Dataset entries:
________________________________________

-- ==== Sys2Proof/Proofs/Requests.lean ====
section
/-! The mailbox (R97): how a request is served, and what its completion leaves. -/

namespace Sys2Proof.Machine

/-- The mailbox order and every function's staging memory stand as they did: what a completion asks of the work before it. -/
def State.SameMail (u s : State) : Prop :=
  s.lodge.inbox = u.lodge.inbox ∧ ∀ f, (s.func f).staging = (u.func f).staging

section
variable {s t u : State} {fn code len : Nat} {r : MbReq}

theorem State.SameMail.refl (s : State) : s.SameMail s := ⟨rfl, fun _ => rfl⟩

theorem State.SameMail.trans (h : u.SameMail s) (h' : s.SameMail t) : u.SameMail t :=
  ⟨h'.1.trans h.1, fun f => (h'.2 f).trans (h.2 f)⟩

theorem State.Keeps.sameMail (h : u.Keeps s) : u.SameMail s := ⟨h.inbox, h.staging⟩

theorem State.sameMail_onWorld (s : State) (w : Nat) (f : World → World) : s.SameMail (s.onWorld w f) := by
  unfold State.onWorld
  split
  · exact .refl s
  · exact .refl s

/-- Which bytes of a function are staging memory depends on its units alone. -/
theorem Func.stagingPa_congr {f g : Func} (h : f.staging = g.staging) (a : Word) : f.stagingPa a = g.stagingPa a := by
  unfold Func.stagingPa Func.resolve
  rw [h]

theorem State.SameMail.stagingRead_isSome (h : u.SameMail s) (f : Nat) (a : Word) (n : Nat) :
    (s.stagingRead f a n).isSome = (u.stagingRead f a n).isSome := by
  have e : (s.func f).stagingPa = (u.func f).stagingPa := funext (Func.stagingPa_congr (h.2 f))
  unfold State.stagingRead
  rw [e]
  dsimp only
  split <;> rfl

/-- The oldest request of a function and code is served. -/
theorem Serves.withRequest (h : Serves s fn code r len) (k : MbReq → State) : s.withRequest fn code k = .next (k r) := by
  obtain ⟨l, hl⟩ : ∃ l, s.lodge.inbox = r :: l := List.head?_eq_some_iff.1 h.head
  unfold State.withRequest
  rw [hl]
  exact if_pos ⟨h.fn, h.code, h.up⟩

/-! ### Completion -/

/-- A completion of some length writes memory, the lodge, the function and the outputs alone. -/
theorem State.mbDone_frame (s : State) (r : MbReq) (st : Status) (d : Nat) (resp : List Byte) :
    s.mbDone r st d resp = { s with
      lodge := { s.lodge with inbox := s.lodge.inbox.tail }, mem := (s.mbDone r st d resp).mem
      hostMem := (s.mbDone r st d resp).hostMem, funcs := (s.mbDone r st d resp).funcs, out := (s.mbDone r st d resp).out } := by
  unfold State.mbDone State.mbWrite
  split
  · rfl
  · dsimp only [State.mbStatus]
    rw [State.devWrite_frame, State.devWrite_frame]
    rfl

theorem State.mbDone_inbox (s : State) (r : MbReq) (st : Status) (d : Nat) (resp : List Byte) :
    (s.mbDone r st d resp).lodge.inbox = s.lodge.inbox.tail := by rw [State.mbDone_frame]

theorem State.world?_mbDone (s : State) (r : MbReq) (st : Status) (d : Nat) (resp : List Byte) (w : Nat) :
    (s.mbDone r st d resp).world? w = s.world? w := by rw [State.mbDone_frame]; rfl

theorem State.func_devWrite (s : State) (fn : Nat) (a : Word) (l : List Byte) (k : Nat) :
    (s.devWrite fn a l).func k = s.func k := by
  rw [State.devWrite_frame]; rfl

theorem State.staging_mbStatus (s : State) (fn st k : Nat) : ((s.mbStatus fn st).func k).staging = (s.func k).staging := by
  unfold State.mbStatus State.signal
  rw [State.func_emit, State.onFunc_eq]
  by_cases hk : k = fn
  · subst hk; simp
  · rw [State.func_setFunc_of_ne s _ hk]

theorem State.staging_mbDone (s : State) (r : MbReq) (st : Status) (d : Nat) (resp : List Byte) (k : Nat) :
    ((s.mbDone r st d resp).func k).staging = (s.func k).staging := by
  unfold State.mbDone State.mbWrite
  split
  · rw [State.staging_mbStatus, State.func_onLodge]
  · rw [State.staging_mbStatus, State.func_devWrite, State.func_devWrite, State.func_onLodge]

theorem State.mbStatus_answers (s : State) (fn st : Nat) : ((s.mbStatus fn st).func fn).mbDone = true
    ∧ ((s.mbStatus fn st).func fn).mbBusy = false ∧ ((s.mbStatus fn st).func fn).mbStatus = st := by
  unfold State.mbStatus State.signal
  simp

/-- R97: a request whose buffer takes the response is answered, whatever the work before changes outside mailbox order and
staging memory. -/
theorem Serves.answers {resp : List Byte} (h : Serves s fn code r resp.length) (hm : s.SameMail t) (st : Status) (d : Nat) :
    Answers s (t.mbDone r st d resp) r st := by
  have hroom : ((t.onLodge fun l => { l with inbox := l.inbox.tail }).stagingRead r.fn r.addr (64 + resp.length)).isSome = true :=
    (hm.stagingRead_isSome r.fn r.addr _).trans h.room
  have e : t.mbDone r st d resp = State.mbStatus _ r.fn st.code := if_neg fun hn =>
    Option.isSome_iff_ne_none.1 hroom (Option.isNone_iff_eq_none.1 hn)
  obtain ⟨hd, hb, hs⟩ := State.mbStatus_answers _ r.fn st.code
  exact { inbox := by rw [State.mbDone_inbox, hm.1], done := e ▸ ⟨hd, hb⟩, status := e ▸ hs }
end

end Sys2Proof.Machine
end

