/-- The records that stay are those of the other functions and, of this one, what follows the first 64. -/
theorem worldend_effect
    (h : Serves s fn 0x29 r (((s.lodge.worldEnds.filter fun e => e.1 == fn).take 64).flatMap fun e => e.2).length) :
    Completes (.worldend fn) s fun t => Answers s t r .ok
      ∧ (t.lodge.worldEnds.filter fun e => e.1 == fn) = (s.lodge.worldEnds.filter fun e => e.1 == fn).drop 64
      ∧ (t.lodge.worldEnds.filter fun e => e.1 != fn) = s.lodge.worldEnds.filter fun e => e.1 != fn := by
  have hmine : ∀ e ∈ (s.lodge.worldEnds.filter fun e => e.1 == fn).drop 64, e.1 = fn := fun e he => by
    simpa using (List.mem_filter.1 (List.mem_of_mem_drop he)).2
  unfold Completes
  rw [exec_worldend]
  unfold execWorldend
  rw [h.withRequest]
  have hkept : ((s.lodge.worldEnds.filter fun e => e.1 == fn).drop 64).filter (fun e => e.1 == fn)
      = (s.lodge.worldEnds.filter fun e => e.1 == fn).drop 64 := List.filter_eq_self.2 fun e he => by simp [hmine e he]
  have hgone : ((s.lodge.worldEnds.filter fun e => e.1 == fn).drop 64).filter (fun e => e.1 != fn) = [] :=
    List.filter_eq_nil_iff.2 fun e he => by simp [hmine e he]
  have hothers : (s.lodge.worldEnds.filter fun e => e.1 != fn).filter (fun e => e.1 == fn) = [] :=
    List.filter_eq_nil_iff.2 fun e he => by simpa using (List.mem_filter.1 he).2
  refine ⟨_, rfl, h.answers (s.sameMail_onLodge _ rfl) _ _, ?_, ?_⟩
  · rw [State.mbDone_frame]
    change List.filter _ (_ ++ _) = _
    rw [List.filter_append, hothers, hkept, List.nil_append]
  · rw [State.mbDone_frame]
    change List.filter _ (_ ++ _) = _
    rw [List.filter_append, hgone, List.append_nil, List.filter_filter]
    simp only [Bool.and_self]

/-! ### Attaching (R286) -/

/-- A context that is changed keeps its place. -/
theorem State.get?_onContext (s : State) (p c : Nat) (f : Context → Context) :
    Map.get? ((s.onContext p c f).part p).ctxs c = (Map.get? (s.part p).ctxs c).map f := by
  unfold State.onContext
  rw [State.onPart_eq, State.part_setPart_self]
  dsimp only
  rw [Map.get?_map fun e => by split <;> rfl]
  simp

theorem attach_effect {x : Context} (h : Serves s fn 0x21 r) (hp : leAt r.body 0 1 = p) (hc : leAt r.body 1 1 = c) (hle : c ≤ 3)
    (ho : s.owns fn p = true) (hx : Map.get? (s.part p).ctxs c = some x) (hd : x.debug = true) (ha : x.attached = false) :
    Completes (.attach fn) s fun t => Answers s t r .ok
      ∧ Map.get? (t.part p).ctxs c = some { x with attached := true, preemptedNote := false } := by
  subst hp hc
  have hplace : leAt r.body 0 1 < 16 := by
    simp only [State.owns, Bool.and_eq_true, decide_eq_true_eq] at ho
    exact ho.1.1
  unfold Completes
  rw [exec_attach]
  unfold execAttach
  rw [h.withRequest]
  dsimp only
  rw [if_neg (by omega), if_neg (by simp [ho]), hx]
  dsimp only
  rw [if_neg (by simp [hd]), if_neg (by simp [ha])]
  refine ⟨_, rfl, h.answers (s.sameMail_onContext _ _ _) _ _, ?_⟩
  rw [State.part_mbDone, State.get?_onContext, hx]
  rfl

/-- A request of the function whose debugger is attached to the context runs. -/
theorem Debugs.withDebug (h : Debugs s fn code r p c len) (k : MbReq → Nat → Nat → State) :
    s.withDebug fn code k = .next (k r p c) := by
  obtain ⟨hserves, ⟨rfl, rfl, hc, ho⟩, x, hx, ha, hn⟩ := h
  have hplace : leAt r.body 0 1 < 16 := by
    simp only [State.owns, Bool.and_eq_true, decide_eq_true_eq] at ho
    exact ho.1.1
  unfold State.withDebug
  rw [hserves.withRequest]
  dsimp only
  rw [if_neg (by omega), if_pos ho, hx]
  dsimp only
  rw [if_neg (by simp [ha]), if_neg (by simp [hn])]

/-! ### Stops (R288) -/

theorem OnlyLogs.cell_eq (h : OnlyLogs s t) (n : Nat) : t.cell n = s.cell n := by
  unfold State.cell; rw [h]

theorem OnlyLogs.sameMail (h : OnlyLogs s t) : s.SameMail t := by
  rw [h]; exact ⟨rfl, fun _ => rfl⟩
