theorem State.Calms.finishNode {fn q k r} (h : u.Calms n s) : u.Calms n (s.finishNode fn q k r) := h.update

theorem State.Calms.devWrite {fn a l} (h : u.Calms n s) : u.Calms n (s.devWrite fn a l) := by
  rw [State.devWrite_frame]; exact h.update

theorem State.Calms.sendFlit {f} (h : u.Calms n s) : u.Calms n (s.sendFlit f) := by
  unfold State.sendFlit
  split
  · exact h.update
  · exact h.onPod

theorem State.Calms.hyperAdd {i k} (h : u.Calms n s) : u.Calms n (s.hyperAdd i k) := .ite h.update.signal h.update

theorem State.Calms.countEvent {p i k} (h : u.Calms n s) : u.Calms n (s.countEvent p i k) := .ite h.onPart.signal h.onPart

theorem State.Calms.countCell {m i k} (h : u.Calms n s) : u.Calms n (s.countCell m i k) := h.onPart

theorem State.Calms.flushCell {m} (h : u.Calms n s) : u.Calms n (s.flushCell m) := h.onPart.foldl fun _ _ h => h.countEvent

theorem State.Calms.meter {p i k} (h : u.Calms n s) : u.Calms n (s.meter p i k) := h.onPart

theorem State.Calms.meterLost {p i k} (h : u.Calms n s) : u.Calms n (s.meterLost p i k) := h.onPart

theorem State.Calms.traceOf {p ctx kind cell flags l} (h : u.Calms n s) : u.Calms n (s.traceOf p ctx kind cell flags l) := by
  unfold State.traceOf
  dsimp only
  split
  · exact h.countEvent
  · exact .ite h.countEvent h.devWrite.onPart

theorem State.Calms.trace {p kind cell flags l} (h : u.Calms n s) : u.Calms n (s.trace p kind cell flags l) := h.traceOf

theorem State.Calms.secondary {p ctx cell cause} (h : u.Calms n s) : u.Calms n (s.secondary p ctx cell cause) := h.traceOf

/-! ### Ends of launches and worlds (R44, R92, R271) -/

theorem State.Calms.podPart {m st cause detail} (h : u.Calms n s) : u.Calms n (s.podPart m st cause detail) := by
  unfold State.podPart State.podSettle
  split
  · exact h.onPod
  · exact .ite h.onPod.onPod.finishNode h.onPod

theorem State.Calms.launchEnded {e st cause detail} (h : u.Calms n s) : u.Calms n (s.launchEnded e st cause detail) := by
  unfold State.launchEnded
  split
  · exact h.finishNode
  · exact .ite h.podPart h.sendFlit

theorem State.Calms.endHolds {w snap} (h : u.Calms n s) : u.Calms n (s.endHolds w snap) := by
  unfold State.endHolds
  split
  · exact h
  · exact h.onWorld

theorem State.Calms.settleGens {w} (h : u.Calms n s) : u.Calms n (s.settleGens w) := h.onWorld

theorem State.Calms.loseMacs {p c} (h : u.Calms n s) : u.Calms n (s.loseMacs p c) := by
  unfold State.loseMacs
  refine h.foldl fun _ _ h => ?_
  split
  · exact h.meterLost
  · exact h.meterLost
  · exact h

theorem State.Calms.loseFetched {x} (h : u.Calms n s) : u.Calms n (s.loseFetched x) :=
  h.foldl fun _ _ h => h.foldl fun _ _ h => h.meterLost

theorem State.Calms.loseStreams {c} (h : u.Calms n s) : u.Calms n (s.loseStreams c) := h.foldl fun _ _ h => h.loseFetched

theorem State.Calms.loseWork {p c} (h : u.Calms n s) : u.Calms n (s.loseWork p c) := h.meterLost.loseMacs.loseStreams

theorem State.Calms.dropHolders {m b} (h : u.Calms n s) : u.Calms n (s.dropHolders m b) := h.update

/-- A cell whose work is discarded is idle. -/
theorem State.Calms.discardPart {p} (h : u.Calms n s) : u.Calms n (s.discardPart p) :=
  h.foldl fun _ _ h => .ite h
    ((((h.loseWork.countCell.flushCell.foldl fun _ _ h => h.endHolds).setCell fun _ => .inl rfl).dropHolders).settleGens)

theorem State.Calms.settlePart {p} (h : u.Calms n s) : u.Calms n (s.settlePart p) := .ite h.onPart h
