/-- Settles O26, clause by clause: the completion of the operation at the head with what it does to the tiles, the FIFO or the back
half, the loading of the back half, a row of a product, and the machine check of a residue error. -/
theorem arbourOperationsPerform : Obligations.ArbourOperationsPerform := by
  unfold Obligations.ArbourOperationsPerform
  intro s n o rest
  dsimp only
  intro hrun hq htw hf
  have ho : s.ArbHead n o rest := ⟨Cell.enginesRun_of_runs hrun, hq⟩
  refine ⟨fun hk => ?_, fun hk => ?_, fun hk => ?_, fun hk hm => ?_, fun hk hback => ?_, ?_, ?_, ?_, fun hs hctx hreset => ?_⟩
  · exact arbourTileOp_effect ho (by rw [Cell.finishArb, hk]) ((s.cell n).doAclr_onlyTiles o)
      fun t r k => (s.cell n).tileElem_doAclr htw
  · exact arbourTileOp_effect ho (by rw [Cell.finishArb, hk]) ((s.cell n).doAscale_onlyTiles o)
      fun t r k => (s.cell n).tileElem_doAscale hf
  · exact arbourTileOp_effect ho (by rw [Cell.finishArb, hk]) ((s.cell n).doAcpy_onlyTiles o)
      fun t r k => (s.cell n).tileElem_doAcpy htw
  · exact arbourOpComplete_effect (P := fun d => d.tiles = (s.cell n).tiles) ho (Cell.finishArb_product hk hm) rfl rfl
  · exact arbourOpComplete_effect (P := fun d => d.tiles = (s.cell n).tiles ∧ d.arb.back = some ((s.cell n).atobHalf o)) ho
      (Cell.finishArb_atob hk hback) rfl ⟨rfl, rfl⟩
  · exact bdrop_effect ho
  · exact fun q taken left => arbourBLoad_effect ho.runs
  · intro b x tail hk ht hs hfront hm hr hb hlen hslots hpresent hmarker hprimal htail ha
    obtain ⟨u, hexec, hrow, hframe⟩ :=
      mmaRow_effect ho ⟨hk, htw, ht, hs, hfront, hm, hr, hb, hlen, hslots, hpresent, hmarker, hprimal, htail, ha⟩
    exact ⟨u, hexec, fun k y hk hy => (hrow k y hk hy).trans (accElem_tabulate _ _ _ 4 _), hframe⟩
  · obtain ⟨u, hexec, hgone, hout⟩ := cxlPoisonRead_effect (s := s) (p := partOfCell n) (ctx := (s.cell n).ident.ctx)
    exact ⟨u, (exec_arbourResidueError_eq ho hs).trans hexec, hgone (by simp [hreset]), hout hctx hreset⟩

end Sys2Proof.Machine
end

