-- ==== Sys2Proof/Proofs/Accesses.lean ====
section
/-! The shared steps of the sequencer's memory instructions: checks in their order, places of this module, the end of an
operation, a touch of a ready line, and the bytes of a value (R137, R138, R336, R341). -/

namespace Sys2Proof.Machine

section
variable {s u : State} {n size : Nat} {k : Access} {va : Word} {sc : Option Scope} {l : Loc} {word : W32} {kind : Nat}

/-! ### Checks (R336) -/

theorem State.withChk_ok {α : Type} {r : Chk α} {a : α} {f : α → Host.Outcome State Fault Refusal} (h : r = .ok a) :
    s.withChk n word kind r f = f a := by
  subst h
  rfl

theorem State.withChk_trap {α : Type} {r : Chk α} {c : Cause} {addr : Word} {f : α → Host.Outcome State Fault Refusal}
    (h : r = .trap c addr) : s.withChk n word kind r f = .next (s.takeTrap n c addr word) := by
  subst h
  rfl

/-- An access on this module waits for no answer. -/
theorem State.withReply_near {op : RemoteOp} {f : State → Host.Outcome State Fault Refusal} (h : paModule l.pa = s.pod.self) :
    s.withReply n l va word op f = f s := by
  have hfar : ([(l, va.toNat)].map fun x => (x.1, x.2, op)).filter (fun x => paModule x.1.pa != s.pod.self) = [] := by
    simp [h]
  unfold State.withReply State.withReplies State.remoteTurn
  dsimp only
  rw [hfar]

/-- An address with a bit above 57 set is refused, whatever the size. -/
theorem State.access_high (hsc : s.scopeOk (s.cell n).ident.vf sc = true) (h : 2 ^ 58 ≤ va.toNat) :
    s.access n k size va sc = .trap .perm va := by
  have hhigh : (va.extractLsb' 58 6 == 0) = false := by
    rw [beq_eq_false_iff_ne]
    intro he
    have hnat := congrArg BitVec.toNat he
    rw [BitVec.extractLsb'_toNat, Nat.shiftRight_eq_div_pow] at hnat
    have hz : (0 : BitVec 6).toNat = 0 := rfl
    omega
  unfold State.access
  simp only [hsc, hhigh]
  rfl

/-- An address that is no multiple of the size is refused after that. -/
theorem State.access_unaligned (hsc : s.scopeOk (s.cell n).ident.vf sc = true) (hlow : va.toNat < 2 ^ 58) (h : va.toNat % size ≠ 0) :
    s.access n k size va sc = .trap .align va := by
  have hzero : (va.extractLsb' 58 6 == 0) = true := by
    rw [beq_iff_eq]
    apply BitVec.eq_of_toNat_eq
    rw [BitVec.extractLsb'_toNat, Nat.shiftRight_eq_div_pow, Nat.div_eq_of_lt hlow]
    rfl
  have halign : (va.toNat % size == 0) = false := beq_eq_false_iff_ne.2 h
  unfold State.access
  simp only [hsc, hzero, halign]
  rfl

/-! ### The end of an operation -/

theorem State.settle_running (h : s.cur.run ≠ .idle) (f : Cell → Cell) : s.settle f = s.onCur f := if_neg h

/-- An operation ends with a result in a register. -/
theorem State.settle_writes (h : s.cur.run ≠ .idle) (d : Reg) (v : Word) :
    Writes s (s.settle fun c => (c.setReg d v).retire false) d v s.nextPc := by
  rw [State.settle_running h]
  exact Writes.of_setReg s d v

/-- With no store buffered there is nothing to drain. -/
theorem State.drain_of_empty (h : (s.cell n).seq.wb = []) : s.drain n = s := by
  unfold State.drain
  rw [h]
  rfl

theorem State.drain_of_quiet (h : s.quiet) : s.drain s.focus.cell = s := State.drain_of_empty h.empty

/-- An acquire leaves memory, and of the cells the L1 of its own. -/
theorem State.acquire_l1 {c : Scope} (h : c ≠ .cell) : ((s.acquire n c).cell n).l1 = [] := by
  cases c with
  | cell => exact absurd rfl h
  | part => exact congrArg Cell.l1 (State.cell_setCell_self _ _ _)
  | dev => exact congrArg Cell.l1 (State.cell_setCell_self _ _ _)
  | pod => exact congrArg Cell.l1 (State.cell_setCell_self _ _ _)

/-! ### A touch of a ready line (R137, R138) -/

/-- A touch of a ready line for a cell changes tags and the flows' counters, and leaves the line ready. -/
theorem State.touch_keepsReady {cls : PageClass} {pa : Nat} (h : s.lineReady pa) (hm : paModule pa = s.pod.self) (w sp : Bool) :
    ∃ L F, s.touch n cls pa w sp = s.touched L F s.mem ∧ (s.touched L F s.mem).lineReady pa := by
  obtain ⟨F, hF⟩ := s.countAccess_eq (cellPort n) pa
  obtain ⟨L, hL, hr⟩ := State.touchLine_ready (s := { s with flows := F }) h (partOfCell n) (s.cell n).ident.ctx
    (s.cell n).ident.world cls w sp
  refine ⟨L, F, ?_, hr⟩
  unfold State.touch State.touchFor
  dsimp only
  rw [hF, if_neg (not_not.2 hm), show ({ s with flows := F } : State).opdTagged pa = false from h.2.1, Bool.and_false,
    if_neg Bool.false_ne_true, State.portDown_of_ready { s with flows := F } pa h, if_neg Bool.false_ne_true, hL]
  dsimp only
  rw [State.misses_of_ready h, Bool.and_false, Bool.false_and, if_neg Bool.false_ne_true]
  rfl

/-- With no line in a slice's buffer the end of an operation moves none. -/
theorem State.endUncached_of_ways (h : ∀ e ∈ s.lines, e.2.way ≠ bufferWay) : s.endUncached = s := by
  have hnone : (s.lines.filter fun e => e.2.way == bufferWay) = [] := List.filter_eq_nil_iff.2 fun e he => by simpa using h e he
  unfold State.endUncached
  rw [hnone]
  rfl

end

/-! ### The bytes of a value (R3) -/

theorem getD_leBytes_eq_extract (v : Word) {n i : Nat} (h : i < n) : (leBytes n v.toNat).getD i 0 = v.extractLsb' (8 * i) 8 := by
  have hget : (leBytes n v.toNat).getD i 0 = BitVec.ofNat 8 (v.toNat / 256 ^ i) := by
    simp [leBytes_eq_tabulate, tabulate, h]
  rw [hget]
  apply BitVec.eq_of_toNat_eq
  rw [BitVec.extractLsb'_toNat, BitVec.toNat_ofNat, Nat.shiftRight_eq_div_pow, pow_mul]
  rfl

/-- The entries of a store, byte by byte. -/
theorem mapIdx_leBytes (pa n : Nat) (v : Word) : ((leBytes n v.toNat).mapIdx fun i b => (pa + i, b))
    = (List.range n).map fun i => (pa + i, v.extractLsb' (8 * i) 8) := by
  apply List.ext_getElem
  · simp
  · intro i h _
    have hi : i < n := by simpa using h
    have hbyte := getD_leBytes_eq_extract v hi
    rw [List.getD_eq_getElem _ _ (by simpa using hi)] at hbyte
    simp [hbyte]

end Sys2Proof.Machine
end

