/-- The plain instruction of a dual form is what its word decodes to. -/
theorem decode_of_decodeDual {f : DualForm} (h : decodeDual w = some f) : decode w = .ok f.plain ∧ f.plain.hasDual = true := by
  unfold decodeDual at h
  dsimp only at h
  split at h
  case h_1 hm =>
    split at h
    · next i hi =>
      split at h
      · cases h
      · next hne =>
        obtain ⟨rfl, hdual⟩ := dualOfScalar_plain h
        exact ⟨(decode_opr (eq_ofNat_of_toNat hm) hne).trans hi, hdual⟩
    · cases h
  case h_2 hm =>
    split at h
    · next i hi =>
      obtain ⟨rfl, hdual⟩ := dualOfScalar_plain h
      exact ⟨(decode_fpo (eq_ofNat_of_toNat hm)).trans hi, hdual⟩
    · cases h
  case h_3 hm | h_4 hm | h_5 hm | h_6 hm =>
    cases h
    have hmajor := eq_ofNat_of_toNat hm
    rw [decode, if_neg (ne_zero_of_major hmajor (by decide)), hmajor]
    exact ⟨rfl, rfl⟩
  case h_7 hm =>
    rw [decode_strm (eq_ofNat_of_toNat hm)]
    split at h
    case h_6 => cases h
    all_goals
      obtain ⟨g, hg, rfl⟩ := Option.map_eq_some_iff.1 h
      exact ⟨by simp [decodeStrm, *, withGate_of_gate hg, DualForm.plain], rfl⟩
  case h_8 hm =>
    rw [decode_mxop (eq_ofNat_of_toNat hm)]
    split at h
    · cases h
    · next htile =>
      have htile : isTile (fX w) = true := by simpa using htile
      split at h
      case h_7 => cases h
      all_goals
        split at h
        case isFalse => cases h
        obtain ⟨g, hg, rfl⟩ := Option.map_eq_some_iff.1 h
        exact ⟨by simp_all [decodeMxop, need, withGate_of_gate hg, DualForm.plain], rfl⟩
  case h_9 => cases h

/-- An instruction with a dual form is read from the second word of a pair. -/
theorem decodeDual_of_decode (h : decode w = .ok i) (hdual : i.hasDual = true) : ∃ f, decodeDual w = some f ∧ f.plain = i := by
  have henc := (decode_sound h).1
  have hfpo (hm : fMajor w = 0x30) {f : DualForm} (hf : dualOfScalar i = some f) : decodeDual w = some f := by
    rw [decode_fpo hm] at h
    simp [decodeDual, hm, h, hf]
  cases i with
  | fadd d a b r v | fsub d a b r v | fmul d a b r v | ffma d a b r v | fmin d a b v | fmax d a b v | fcmp d a b c v | fcvt d a k r v
  | fsqrt d a r v | frcp d a r v => exact ⟨_, hfpo (encA_eq_iff.1 (Option.some.inj henc)).1 rfl, rfl⟩
  | sel d a b =>
    obtain ⟨hm, -, -, -, hfn⟩ := encA_eq_iff.1 (Option.some.inj henc)
    have hne : ¬ w = 0#32 := ne_zero_of_sub (oprFn_iff.1 hfn).2 (by decide)
    rw [decode_opr hm hne] at h
    exact ⟨.sel d a b, by simp [decodeDual, hm, h, hne, dualOfScalar], rfl⟩
  | ldw d a o | ldd d a o | stw d a o | std d a o =>
    obtain ⟨hm, rfl, rfl, rfl⟩ := encI_eq_iff.1 (Option.some.inj henc)
    rw [decodeDual, hm]
    exact ⟨_, rfl, rfl⟩
  | scopy x y z g | sfeed x y z g | sdrain x y z g | sgath x y z g | sscat x y z g =>
    obtain ⟨hm, rfl, rfl, rfl, hg, hop⟩ := encG_eq_iff.1 (Option.some.inj henc)
    rw [decodeDual, hm]
    simp [hop, hg, DualForm.plain]
  | mma t bs as z g | mmag t bs as z g =>
    obtain ⟨hm, hx, hy, rfl, hg, hop⟩ := encG_eq_iff.1 (Option.some.inj henc)
    obtain ⟨htile, rfl⟩ := eq_tileReg_iff.1 hx
    obtain ⟨hzero, rfl, rfl⟩ := eq_fifoSel_iff.1 hy
    rw [decodeDual, hm]
    simp [hop, hg, htile, hzero, DualForm.plain]
  | aclr t g =>
    obtain ⟨hm, hx, hy, hz, hg, hop⟩ := encG_eq_iff.1 (Option.some.inj henc)
    obtain ⟨htile, rfl⟩ := eq_tileReg_iff.1 hx
    rw [decodeDual, hm]
    simp [hop, hg, htile, hy, hz, DualForm.plain]
  | ascale t y g | atob t y g =>
    obtain ⟨hm, hx, rfl, hz, hg, hop⟩ := encG_eq_iff.1 (Option.some.inj henc)
    obtain ⟨htile, rfl⟩ := eq_tileReg_iff.1 hx
    rw [decodeDual, hm]
    simp [hop, hg, htile, hz, DualForm.plain]
  | acpy t u g =>
    obtain ⟨hm, hx, hy, hz, hg, hop⟩ := encG_eq_iff.1 (Option.some.inj henc)
    obtain ⟨htile, rfl⟩ := eq_tileReg_iff.1 hx
    obtain ⟨htile2, rfl⟩ := eq_tileReg_iff.1 hy
    rw [decodeDual, hm]
    simp [hop, hg, htile, htile2, hz, DualForm.plain]
  | _ => exact nomatch hdual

________________________________________

Above this instruction are the records; retype exactly the lines from the one containing "its own. -/" up to and including the one containing "theorem getD_leBytes_eq_extract (v".

/-- An acquire leaves memory, and of the cells the L1 of its own. -/
theorem State.acquire_l1 {c : Scope} (h : c ≠ .cell) : ((s.acquire n c).cell n).l1 = [] := by
  cases c with
  | cell => exact absurd rfl h
  | part => exact congrArg Cell.l1 (State.cell_setCell_self _ _ _)
  | dev => exact congrArg Cell.l1 (State.cell_setCell_self _ _ _)
  | pod => exact congrArg Cell.l1 (State.cell_setCell_self _ _ _)

/-! ### A touch of a ready line (R137, R138) -/

/-- A touch of a ready line for a cell changes tags and the flows' counters, and leaves the line ready. -/
theorem State.touch_keepsReady {cls : PageClass} {pa : Nat} (h : s.lineReady pa) (hm : paModule pa = s.pod.self) (w sp : Bool) :
    ∃ L F, s.touch n cls pa w sp = s.touched L F s.mem ∧ (s.touched L F s.mem).lineReady pa := by
  obtain ⟨F, hF⟩ := s.countAccess_eq (cellPort n) pa
  obtain ⟨L, hL, hr⟩ := State.touchLine_ready (s := { s with flows := F }) h (partOfCell n) (s.cell n).ident.ctx
    (s.cell n).ident.world cls w sp
  refine ⟨L, F, ?_, hr⟩
  unfold State.touch State.touchFor
  dsimp only
  rw [hF, if_neg (not_not.2 hm), show ({ s with flows := F } : State).opdTagged pa = false from h.2.1, Bool.and_false,
    if_neg Bool.false_ne_true, State.portDown_of_ready { s with flows := F } pa h, if_neg Bool.false_ne_true, hL]
  dsimp only
  rw [State.misses_of_ready h, Bool.and_false, Bool.false_and, if_neg Bool.false_ne_true]
  rfl

/-- With no line in a slice's buffer the end of an operation moves none. -/
theorem State.endUncached_of_ways (h : ∀ e ∈ s.lines, e.2.way ≠ bufferWay) : s.endUncached = s := by
  have hnone : (s.lines.filter fun e => e.2.way == bufferWay) = [] := List.filter_eq_nil_iff.2 fun e he => by simpa using h e he
  unfold State.endUncached
  rw [hnone]
  rfl

end

/-! ### The bytes of a value (R3) -/

theorem getD_leBytes_eq_extract (v : Word) {n i : Nat} (h : i < n) : (leBytes n v.toNat).getD i 0 = v.extractLsb' (8 * i) 8 := by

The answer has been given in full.